Go through the data below and return each line containing the word "where".

# # # # # # #

-- ==== Sys2Proof/Machine/RowOps.lean ====
section
/-! DEFINITION. The ordered reductions (R153 to R156), the special functions (R170 to R173) and the row statistics (R174 to R176). -/
namespace Sys2Proof.Machine

/-! ### The order of R153 -/

/-- Combine a further stride of elements into the lanes, lane by lane. -/
def combineLanes {α : Type} (f : α → α → α) : List α → List α → List α
  | a :: t, b :: u => f a b :: combineLanes f t u
  | l, _ => l

/-- The strides of w elements that follow the first, at most `fuel`. -/
def strides {α : Type} (f : α → α → α) (w : Nat) : Nat → List α → List α → List α
  | 0, acc, _ => acc
  | fuel + 1, acc, l => if l.isEmpty then acc else strides f w fuel (combineLanes f acc (l.take w)) (l.drop w)

/-- One level of the binary tree: neighbours combine, an odd one stays. -/
def pairUp {α : Type} (f : α → α → α) : List α → List α
  | a :: b :: t => f a b :: pairUp f t
  | l => l

def tree {α : Type} (f : α → α → α) : Nat → List α → List α
  | 0, l => l
  | fuel + 1, l => tree f fuel (pairUp f l)

/-- Lanes per row. -/
def rowLanes (len : Nat) : Nat := if len ≤ 1 then 1 else Nat.min 256 (2 ^ (Nat.log2 (len - 1) + 1))

/-- A row combined in the order of R153; none for an empty row. -/
def orderedReduce {α : Type} (f : α → α → α) (l : List α) : Option α :=
  let w := rowLanes l.length
  (tree f 8 (strides f w (l.length / w + 1) (l.take w) (l.drop w))).head?

/-! ### Sum, maximum and minimum (R154 to R156) -/

/-- The ordered sum, with NI for the elements, and IV and OF for the additions. -/
def orderedSum (l : List Word) : Word × VFlags :=
  match orderedReduce (fun (a b : Word × VFlags) => let r := fadd a.1 b.1; (r.1, a.2 ||| b.2 ||| r.2)) (l.map (fun x => (x, 0))) with
  | none => (0#32, 0)
  | some r => (if isNaN32 r.1 then cnan else r.1, (r.2 &&& 5) ||| niOf l)

/-- The winner of two elements with their indices: a NaN first, then by value, then the lower index. -/
def combineBest (better : Word → Word → Bool) (a b : Word × Nat) : Word × Nat :=
  let low := if a.2 ≤ b.2 then a else b
  if isNaN32 a.1 || isNaN32 b.1 then (if isNaN32 a.1 && isNaN32 b.1 then low else if isNaN32 a.1 then a else b)
  else if better a.1 b.1 then a else if better b.1 a.1 then b else low

def orderedBest (better : Word → Word → Bool) (l : List Word) : Word × Nat × VFlags :=
  match orderedReduce (combineBest better) l.zipIdx with
  | none => (0#32, 0, 0)
  | some r => (if isNaN32 r.1 then cnan else r.1, r.2, niOf l)

def orderedMax (l : List Word) : Word × Nat × VFlags := orderedBest (fun a b => flt b a) l
def orderedMin (l : List Word) : Word × Nat × VFlags := orderedBest flt l

/-- A reduction by its selector: value, index (0 for a sum), flags. -/
def reduceRow (op : Nat) (l : List Word) : Word × Nat × VFlags :=
  match op with
  | 0 => let r := orderedSum l; (r.1, 0, r.2)
  | 1 => orderedMax l
  | _ => orderedMin l

/-! ### Special functions (R170 to R173) -/

def one32 : Word := 0x3F800000#32
def mone32 : Word := 0xBF800000#32

/-- The fast interval of a function and its values outside: half-width, the value below, the value above (none is x). -/
def fastRange : Nat → Option (Nat × Word × Option Word)
  | 0 => some (4, 0#32, none)
  | 1 => some (4, 0#32, none)
  | 2 => some (3, mone32, some one32)
  | 3 => some (8, 0#32, none)
  | 4 => some (8, 0#32, none)
  | 5 => some (8, 0#32, some one32)
  | 6 => some (4, mone32, some one32)
  | 12 => some (4, 0#32, some one32)
  | 13 => some (4, 0#32, some one32)
  | 14 => some (8, 0#32, some one32)
  | _ => none

/-- The results that R170 states of a number or infinity; none where R173 only bounds the value. -/
def sfnFixed (f : Nat) (precise : Bool) (x : Word) : Option (Word × VFlags) :=
  let neg := neg32 x
  let inf := isInf32 x
  let zero := isFin32 x && (dy32 x).isZero
  match f with
  -- e^x leaves the range from the first x above ln (2^128) on
  | 7 => if inf then some (if neg then 0#32 else pinf, 0) else if zero then some (one32, 0)
    else if !neg && decide (0x42B17218 ≤ x.toNat) then some (pinf, 4) else none
  | 8 => if zero then some (ninf, 2) else if neg then some (cnan, 1) else if inf then some (pinf, 0) else none
  | 9 => if zero then some (if neg then ninf else pinf, 2) else if inf then some (if neg then 0x80000000#32 else 0#32, 0) else none
  | 10 => if zero then some (if neg then ninf else pinf, 2) else if neg then some (cnan, 1) else if inf then some (0#32, 0) else none
  | 11 => some (if neg || zero then 0#32 else one32, 0)
  | _ => match fastRange f with
    | none => none
    | some (h, below, above) =>
      let big := inf || (!precise && (Dy.ofNat h).lt (dy32 x).abs)
      if big then some (if neg then below else above.getD x, 0)
      else if zero && (f == 2 || f == 6) then some (x, 0)
      else none

/-- FUNC(a) in fast or precise mode with its flags: what R170 fixes, or a value within the bounds of R173 (log entry 6). A result of 0 of any
function that is not odd is +0. -/
def sfnEval (f : Nat) (precise : Bool) (x : Word) : Word × VFlags :=
  if isNaN32 x then (cnan, 16) else
  match sfnFixed f precise x with
  | some r => r
  | none =>
    let v := sfnValue f precise x
    let r := if f != 2 && f != 6 && v == 0x80000000#32 then 0#32 else v
    (r, (if isInf32 r then 4 else 0) |||
      (if isFin32 r && decide ((fabs r).toNat < 0x00800000) && Config.sfnInexact f precise x then 8 else 0))

/-- The mode in force (R171, R180). -/
def sfnMode (force : Nat) (precise : Bool) : Bool := if force == 1 then false else if force == 2 then true else precise

/-! ### Row statistics (R174 to R176) -/

/-- Row results with flags. -/
abbrev RowOut := List Word × VFlags

/-- A row with a NaN or an infinity: NI for a NaN, IV for an infinity (R175); none where every element is finite. -/
def nonFiniteRow (l : List Word) : Option VFlags :=
  if l.all isFin32 then none else some (niOf l ||| (if l.any isInf32 then 1 else 0))

/-- Map with flags. -/
def mapF (f : Word → Word × VFlags) (l : List Word) : RowOut :=
  let r := l.map f
  (r.map (·.1), r.foldl (fun a x => a ||| x.2) 0)

def len32 (l : List Word) : Word := rne32 (Dy.ofNat l.length)

/-- The sum of squares over L, each square rounded once. -/
def meanSquare (l : List Word) : Word × VFlags :=
  let q := mapF (fun x => fmul x x) l
  let s := orderedSum q.1
  let r := fdiv s.1 (len32 l)
  (r.1, (q.2 ||| s.2 ||| r.2) &&& 15 ||| niOf l)

/-- The variance of R175 of a finite row: var, d, m_d. -/
def varianceOf (l : List Word) : (Word × List Word × Word) × VFlags :=
  let n := len32 l
  let c := l.headD 0#32
  let d := mapF (fun x => fsub x c) l
  let s1 := orderedSum d.1
  let q := mapF (fun x => fmul x x) d.1
  let s2 := orderedSum q.1
  let m := fdiv s1.1 n
  let a := fdiv s2.1 n
  let b := fmul m.1 m.1
  let v := fsub a.1 b.1
  let var := if neg32 v.1 && !isNaN32 v.1 then 0#32 else v.1
  ((var, d.1, m.1), d.2 ||| s1.2 ||| q.2 ||| s2.2 ||| m.2 ||| a.2 ||| b.2 ||| v.2)

/-- Layer normalisation of a row; γ and β by column. -/
def layerNorm (l : List Word) (eps : Word) (gam bet : List Word) : RowOut :=
  match nonFiniteRow l with
  | some f => (l.map (fun _ => cnan), f)
  | none =>
    let v := varianceOf l
    let e := fadd v.1.1 eps
    let r := sfnEval 10 true e.1
    let out := v.1.2.1.zipIdx.map (fun x =>
      let a := fsub x.1 v.1.2.2
      let b := fmul a.1 r.1
      let y := ffma b.1 (gam.getD x.2 one32) (bet.getD x.2 0#32)
      (y.1, a.2 ||| b.2 ||| y.2))
    (out.map (·.1), out.foldl (fun a x => a ||| x.2) (v.2 ||| e.2 ||| r.2))

def rmsNorm (l : List Word) (eps : Word) (gam : List Word) : RowOut :=
  match nonFiniteRow l with
  | some f => (l.map (fun _ => cnan), f)
  | none =>
    let q := meanSquare l
    let e := fadd q.1 eps
    let r := sfnEval 10 true e.1
    let out := l.zipIdx.map (fun x =>
      let a := fmul x.1 r.1
      let y := fmul a.1 (gam.getD x.2 one32)
      (y.1, a.2 ||| y.2))
    (out.map (·.1), out.foldl (fun a x => a ||| x.2) (q.2 ||| e.2 ||| r.2))

/-- Softmax (R174, R176): the exp in the mode in force. -/
def softmax (l : List Word) (tau : Word) (precise : Bool) : RowOut :=
  if l.any isNaN32 then (l.map (fun _ => cnan), 16) else
  let z := mapF (fun x => fmul tau x) l
  if z.1.any (fun x => isNaN32 x || x == pinf) || z.1.all (· == ninf) then (l.map (fun _ => cnan), z.2 ||| 1) else
  let m := orderedMax z.1
  let e := mapF (fun x => let d := fsub x m.1; let r := sfnEval 7 precise d.1; (r.1, d.2 ||| r.2)) z.1
  let s := orderedSum e.1
  let y := mapF (fun x => fdiv x s.1) e.1
  (y.1, z.2 ||| e.2 ||| s.2 ||| y.2)

/-- A row statistic by its selector: one result for mean, variance and RMS, one for each element otherwise. -/
def rowStat (op : Nat) (l : List Word) (s0 : Word) (gam bet : List Word) (precise : Bool) : RowOut :=
  match op with
  | 0 => let s := orderedSum l; let r := fdiv s.1 (len32 l); ([r.1], (s.2 ||| r.2) &&& 15 ||| niOf l)
  | 1 => match nonFiniteRow l with
    | some f => ([cnan], f)
    | none => let v := varianceOf l; ([v.1.1], v.2)
  | 2 => let q := meanSquare l; let r := fsqrt q.1; ([r.1], (q.2 ||| r.2) &&& 15 ||| niOf l)
  | 3 => layerNorm l s0 gam bet
  | 4 => rmsNorm l s0 gam
  | _ => softmax l s0 precise

end Sys2Proof.Machine
end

# # # # # # #

ANSWER SECTION |
/-- The results that R170 states of a number or infinity; none where R173 only bounds the value. -/
/-- A row with a NaN or an infinity: NI for a NaN, IV for an infinity (R175); none where every element is finite. -/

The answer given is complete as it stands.